Exercise directions:
Retype the records in full, exactly as they stand.

Data shown:
-- ==== Sys2Proof/Laws/PerInstr.lean ====
section
/-! SUPPORT. Statements made per instruction. `EncodesInWidth`: the word of an operation fits the width of its row's format, it
belongs to its own row (`w and mask = match`, `30_encoding.md` R87), and its encoding takes the format's whole bytes. -/

namespace Sys2Proof.Laws

/-- The encoding of `i` is a word of its format and of its row. -/
def EncodesInWidth.Statement (i : Instr) : Prop :=
  i.format.fits (encodeWord i) = true ∧ encodeWord i &&& i.rowMatch.2 = i.rowMatch.1
    ∧ (encode i).length = i.format.nbytes

/-- What is left to show for an operation is a fact about its word. -/
theorem encodesInWidth_of_word {i : Instr} (h : encodeWord i < 2 ^ i.format.width)
    (hm : encodeWord i &&& i.rowMatch.2 = i.rowMatch.1) : EncodesInWidth.Statement i :=
  ⟨(fits_iff _ _).2 h, hm, length_leBytes _ _⟩

/-- The two fixed bits at the head of a DECIDE17 word, above 15 operand bits. -/
theorem decide_head (k x : Nat) (hk : k < 4) (hx : x < 2 ^ 15) : (k * 2 ^ 15 + x) &&& 0x18000 = k * 2 ^ 15 := by
  apply Nat.eq_of_testBit_eq
  intro i
  have hc : (0x18000 : Nat) = 3 * 2 ^ 15 := by decide
  rw [hc, Nat.testBit_and, Nat.testBit_mul_two_pow, Nat.mul_comm k, Nat.testBit_two_pow_mul_add _ hx,
    Nat.testBit_two_pow_mul]
  by_cases hi : 15 ≤ i
  · have hn : ¬ i < 15 := by omega
    have h3 : Nat.testBit 3 (i - 15) = decide (i - 15 < 2) := by
      rw [show (3 : Nat) = 2 ^ 2 - 1 from rfl, Nat.testBit_two_pow_sub_one]
    by_cases h2 : i - 15 < 2
    · simp [hi, hn, h3, h2]
    · have hz : Nat.testBit k (i - 15) = false :=
        Nat.testBit_lt_two_pow (Nat.lt_of_lt_of_le hk (Nat.pow_le_pow_right (n := 2) (by decide) (by omega : 2 ≤ i - 15)))
      simp [hi, hn, h3, hz]
  · simp [hi]

/-- A DECIDE17 operation's word, from its two fixed bits. -/
theorem encodesInWidth_of_decide {i : Instr} (k : Nat) (m : BitVec 7) (h : Byte) (hk : k < 4)
    (hf : i.format = .decide17) (hw : encodeWord i = k * 2 ^ 15 + (m.toNat * 2 ^ 8 + h.toNat))
    (hr : i.rowMatch = (k * 2 ^ 15, 0x18000)) : EncodesInWidth.Statement i := by
  have hm := m.isLt
  have hh := h.isLt
  refine encodesInWidth_of_word ?_ ?_
  · rw [hf, hw]
    simp only [Format.width]
    omega
  · rw [hw, hr]
    exact decide_head k _ hk (by omega)

theorem EncodesInWidth.read : EncodesInWidth.Statement .read := encodesInWidth_of_word (by decide) (by decide)

theorem EncodesInWidth.nop : EncodesInWidth.Statement .nop := encodesInWidth_of_word (by decide) (by decide)

theorem EncodesInWidth.bit0 : EncodesInWidth.Statement .bit0 := encodesInWidth_of_word (by decide) (by decide)

theorem EncodesInWidth.bit1 : EncodesInWidth.Statement .bit1 := encodesInWidth_of_word (by decide) (by decide)

theorem EncodesInWidth.frame (h f t g c : Byte) : EncodesInWidth.Statement (.frame h f t g c) := by
  have h0 := h.isLt
  have h1 := f.isLt
  have h2 := t.isLt
  have h3 := g.isLt
  have h4 := c.isLt
  refine encodesInWidth_of_word ?_ (Nat.and_zero _)
  simp only [encodeWord, Instr.format, Format.width]
  omega

theorem EncodesInWidth.resNone : EncodesInWidth.Statement .resNone := encodesInWidth_of_word (by decide) (by decide)

theorem EncodesInWidth.resValid (h : Byte) : EncodesInWidth.Statement (.resValid h) := by
  refine encodesInWidth_of_word ?_ ?_ <;> revert h <;> decide

theorem EncodesInWidth.resNoResponse : EncodesInWidth.Statement .resNoResponse := encodesInWidth_of_word (by decide) (by decide)

theorem EncodesInWidth.resPresenceLowTimeout : EncodesInWidth.Statement .resPresenceLowTimeout := encodesInWidth_of_word (by decide) (by decide)

theorem EncodesInWidth.resPresenceHighTimeout : EncodesInWidth.Statement .resPresenceHighTimeout := encodesInWidth_of_word (by decide) (by decide)

theorem EncodesInWidth.resBitStartTimeout : EncodesInWidth.Statement .resBitStartTimeout := encodesInWidth_of_word (by decide) (by decide)

theorem EncodesInWidth.resBitEndTimeout : EncodesInWidth.Statement .resBitEndTimeout := encodesInWidth_of_word (by decide) (by decide)

theorem EncodesInWidth.resChecksumMismatch : EncodesInWidth.Statement .resChecksumMismatch := encodesInWidth_of_word (by decide) (by decide)

theorem EncodesInWidth.idle : EncodesInWidth.Statement .idle := encodesInWidth_of_word (by decide) (by decide)

theorem EncodesInWidth.startLow : EncodesInWidth.Statement .startLow := encodesInWidth_of_word (by decide) (by decide)

theorem EncodesInWidth.startSettle : EncodesInWidth.Statement .startSettle := encodesInWidth_of_word (by decide) (by decide)

theorem EncodesInWidth.presResp : EncodesInWidth.Statement .presResp := encodesInWidth_of_word (by decide) (by decide)

theorem EncodesInWidth.presLow : EncodesInWidth.Statement .presLow := encodesInWidth_of_word (by decide) (by decide)

theorem EncodesInWidth.presHigh : EncodesInWidth.Statement .presHigh := encodesInWidth_of_word (by decide) (by decide)

theorem EncodesInWidth.bitWait : EncodesInWidth.Statement .bitWait := encodesInWidth_of_word (by decide) (by decide)

theorem EncodesInWidth.bitDelay : EncodesInWidth.Statement .bitDelay := encodesInWidth_of_word (by decide) (by decide)

theorem EncodesInWidth.bitEnd : EncodesInWidth.Statement .bitEnd := encodesInWidth_of_word (by decide) (by decide)

theorem EncodesInWidth.done : EncodesInWidth.Statement .done := encodesInWidth_of_word (by decide) (by decide)

theorem EncodesInWidth.failed : EncodesInWidth.Statement .failed := encodesInWidth_of_word (by decide) (by decide)

theorem EncodesInWidth.decideIdleValid (m : BitVec 7) (h : Byte) : EncodesInWidth.Statement (.decideIdleValid m h) :=
  encodesInWidth_of_decide 1 m h (by decide) rfl (by simp [encodeWord, Nat.add_assoc]) rfl

theorem EncodesInWidth.decideWateringValid (m : BitVec 7) (h : Byte) : EncodesInWidth.Statement (.decideWateringValid m h) :=
  encodesInWidth_of_decide 3 m h (by decide) rfl (by simp [encodeWord, Nat.add_assoc]) rfl

theorem EncodesInWidth.decideIdleInvalid (m : BitVec 7) (h : Byte) : EncodesInWidth.Statement (.decideIdleInvalid m h) :=
  encodesInWidth_of_decide 0 m h (by decide) rfl (by simp [encodeWord]) rfl

theorem EncodesInWidth.decideWateringInvalid (m : BitVec 7) (h : Byte) : EncodesInWidth.Statement (.decideWateringInvalid m h) :=
  encodesInWidth_of_decide 2 m h (by decide) rfl (by simp [encodeWord, Nat.add_assoc]) rfl

theorem EncodesInWidth.scale (r : BitVec 12) : EncodesInWidth.Statement (.scale r) :=
  encodesInWidth_of_word r.isLt (Nat.and_zero _)

theorem EncodesInWidth.apply (w : BitVec 1) : EncodesInWidth.Statement (.apply w) :=
  encodesInWidth_of_word w.isLt (Nat.and_zero _)

end Sys2Proof.Laws
end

Expected answer:
-- ==== Sys2Proof/Laws/PerInstr.lean ====
section
/-! SUPPORT. Statements made per instruction. `EncodesInWidth`: the word of an operation fits the width of its row's format, it
belongs to its own row (`w and mask = match`, `30_encoding.md` R87), and its encoding takes the format's whole bytes. -/

namespace Sys2Proof.Laws

/-- The encoding of `i` is a word of its format and of its row. -/
def EncodesInWidth.Statement (i : Instr) : Prop :=
  i.format.fits (encodeWord i) = true ∧ encodeWord i &&& i.rowMatch.2 = i.rowMatch.1
    ∧ (encode i).length = i.format.nbytes

/-- What is left to show for an operation is a fact about its word. -/
theorem encodesInWidth_of_word {i : Instr} (h : encodeWord i < 2 ^ i.format.width)
    (hm : encodeWord i &&& i.rowMatch.2 = i.rowMatch.1) : EncodesInWidth.Statement i :=
  ⟨(fits_iff _ _).2 h, hm, length_leBytes _ _⟩

/-- The two fixed bits at the head of a DECIDE17 word, above 15 operand bits. -/
theorem decide_head (k x : Nat) (hk : k < 4) (hx : x < 2 ^ 15) : (k * 2 ^ 15 + x) &&& 0x18000 = k * 2 ^ 15 := by
  apply Nat.eq_of_testBit_eq
  intro i
  have hc : (0x18000 : Nat) = 3 * 2 ^ 15 := by decide
  rw [hc, Nat.testBit_and, Nat.testBit_mul_two_pow, Nat.mul_comm k, Nat.testBit_two_pow_mul_add _ hx,
    Nat.testBit_two_pow_mul]
  by_cases hi : 15 ≤ i
  · have hn : ¬ i < 15 := by omega
    have h3 : Nat.testBit 3 (i - 15) = decide (i - 15 < 2) := by
      rw [show (3 : Nat) = 2 ^ 2 - 1 from rfl, Nat.testBit_two_pow_sub_one]
    by_cases h2 : i - 15 < 2
    · simp [hi, hn, h3, h2]
    · have hz : Nat.testBit k (i - 15) = false :=
        Nat.testBit_lt_two_pow (Nat.lt_of_lt_of_le hk (Nat.pow_le_pow_right (n := 2) (by decide) (by omega : 2 ≤ i - 15)))
      simp [hi, hn, h3, hz]
  · simp [hi]

/-- A DECIDE17 operation's word, from its two fixed bits. -/
theorem encodesInWidth_of_decide {i : Instr} (k : Nat) (m : BitVec 7) (h : Byte) (hk : k < 4)
    (hf : i.format = .decide17) (hw : encodeWord i = k * 2 ^ 15 + (m.toNat * 2 ^ 8 + h.toNat))
    (hr : i.rowMatch = (k * 2 ^ 15, 0x18000)) : EncodesInWidth.Statement i := by
  have hm := m.isLt
  have hh := h.isLt
  refine encodesInWidth_of_word ?_ ?_
  · rw [hf, hw]
    simp only [Format.width]
    omega
  · rw [hw, hr]
    exact decide_head k _ hk (by omega)

theorem EncodesInWidth.read : EncodesInWidth.Statement .read := encodesInWidth_of_word (by decide) (by decide)

theorem EncodesInWidth.nop : EncodesInWidth.Statement .nop := encodesInWidth_of_word (by decide) (by decide)

theorem EncodesInWidth.bit0 : EncodesInWidth.Statement .bit0 := encodesInWidth_of_word (by decide) (by decide)

theorem EncodesInWidth.bit1 : EncodesInWidth.Statement .bit1 := encodesInWidth_of_word (by decide) (by decide)

theorem EncodesInWidth.frame (h f t g c : Byte) : EncodesInWidth.Statement (.frame h f t g c) := by
  have h0 := h.isLt
  have h1 := f.isLt
  have h2 := t.isLt
  have h3 := g.isLt
  have h4 := c.isLt
  refine encodesInWidth_of_word ?_ (Nat.and_zero _)
  simp only [encodeWord, Instr.format, Format.width]
  omega

theorem EncodesInWidth.resNone : EncodesInWidth.Statement .resNone := encodesInWidth_of_word (by decide) (by decide)

theorem EncodesInWidth.resValid (h : Byte) : EncodesInWidth.Statement (.resValid h) := by
  refine encodesInWidth_of_word ?_ ?_ <;> revert h <;> decide

theorem EncodesInWidth.resNoResponse : EncodesInWidth.Statement .resNoResponse := encodesInWidth_of_word (by decide) (by decide)

theorem EncodesInWidth.resPresenceLowTimeout : EncodesInWidth.Statement .resPresenceLowTimeout := encodesInWidth_of_word (by decide) (by decide)

theorem EncodesInWidth.resPresenceHighTimeout : EncodesInWidth.Statement .resPresenceHighTimeout := encodesInWidth_of_word (by decide) (by decide)

theorem EncodesInWidth.resBitStartTimeout : EncodesInWidth.Statement .resBitStartTimeout := encodesInWidth_of_word (by decide) (by decide)

theorem EncodesInWidth.resBitEndTimeout : EncodesInWidth.Statement .resBitEndTimeout := encodesInWidth_of_word (by decide) (by decide)

theorem EncodesInWidth.resChecksumMismatch : EncodesInWidth.Statement .resChecksumMismatch := encodesInWidth_of_word (by decide) (by decide)

theorem EncodesInWidth.idle : EncodesInWidth.Statement .idle := encodesInWidth_of_word (by decide) (by decide)

theorem EncodesInWidth.startLow : EncodesInWidth.Statement .startLow := encodesInWidth_of_word (by decide) (by decide)

theorem EncodesInWidth.startSettle : EncodesInWidth.Statement .startSettle := encodesInWidth_of_word (by decide) (by decide)

theorem EncodesInWidth.presResp : EncodesInWidth.Statement .presResp := encodesInWidth_of_word (by decide) (by decide)

theorem EncodesInWidth.presLow : EncodesInWidth.Statement .presLow := encodesInWidth_of_word (by decide) (by decide)

theorem EncodesInWidth.presHigh : EncodesInWidth.Statement .presHigh := encodesInWidth_of_word (by decide) (by decide)

theorem EncodesInWidth.bitWait : EncodesInWidth.Statement .bitWait := encodesInWidth_of_word (by decide) (by decide)

theorem EncodesInWidth.bitDelay : EncodesInWidth.Statement .bitDelay := encodesInWidth_of_word (by decide) (by decide)

theorem EncodesInWidth.bitEnd : EncodesInWidth.Statement .bitEnd := encodesInWidth_of_word (by decide) (by decide)

theorem EncodesInWidth.done : EncodesInWidth.Statement .done := encodesInWidth_of_word (by decide) (by decide)

theorem EncodesInWidth.failed : EncodesInWidth.Statement .failed := encodesInWidth_of_word (by decide) (by decide)

theorem EncodesInWidth.decideIdleValid (m : BitVec 7) (h : Byte) : EncodesInWidth.Statement (.decideIdleValid m h) :=
  encodesInWidth_of_decide 1 m h (by decide) rfl (by simp [encodeWord, Nat.add_assoc]) rfl

theorem EncodesInWidth.decideWateringValid (m : BitVec 7) (h : Byte) : EncodesInWidth.Statement (.decideWateringValid m h) :=
  encodesInWidth_of_decide 3 m h (by decide) rfl (by simp [encodeWord, Nat.add_assoc]) rfl

theorem EncodesInWidth.decideIdleInvalid (m : BitVec 7) (h : Byte) : EncodesInWidth.Statement (.decideIdleInvalid m h) :=
  encodesInWidth_of_decide 0 m h (by decide) rfl (by simp [encodeWord]) rfl

theorem EncodesInWidth.decideWateringInvalid (m : BitVec 7) (h : Byte) : EncodesInWidth.Statement (.decideWateringInvalid m h) :=
  encodesInWidth_of_decide 2 m h (by decide) rfl (by simp [encodeWord, Nat.add_assoc]) rfl

theorem EncodesInWidth.scale (r : BitVec 12) : EncodesInWidth.Statement (.scale r) :=
  encodesInWidth_of_word r.isLt (Nat.and_zero _)

theorem EncodesInWidth.apply (w : BitVec 1) : EncodesInWidth.Statement (.apply w) :=
  encodesInWidth_of_word w.isLt (Nat.and_zero _)

end Sys2Proof.Laws
end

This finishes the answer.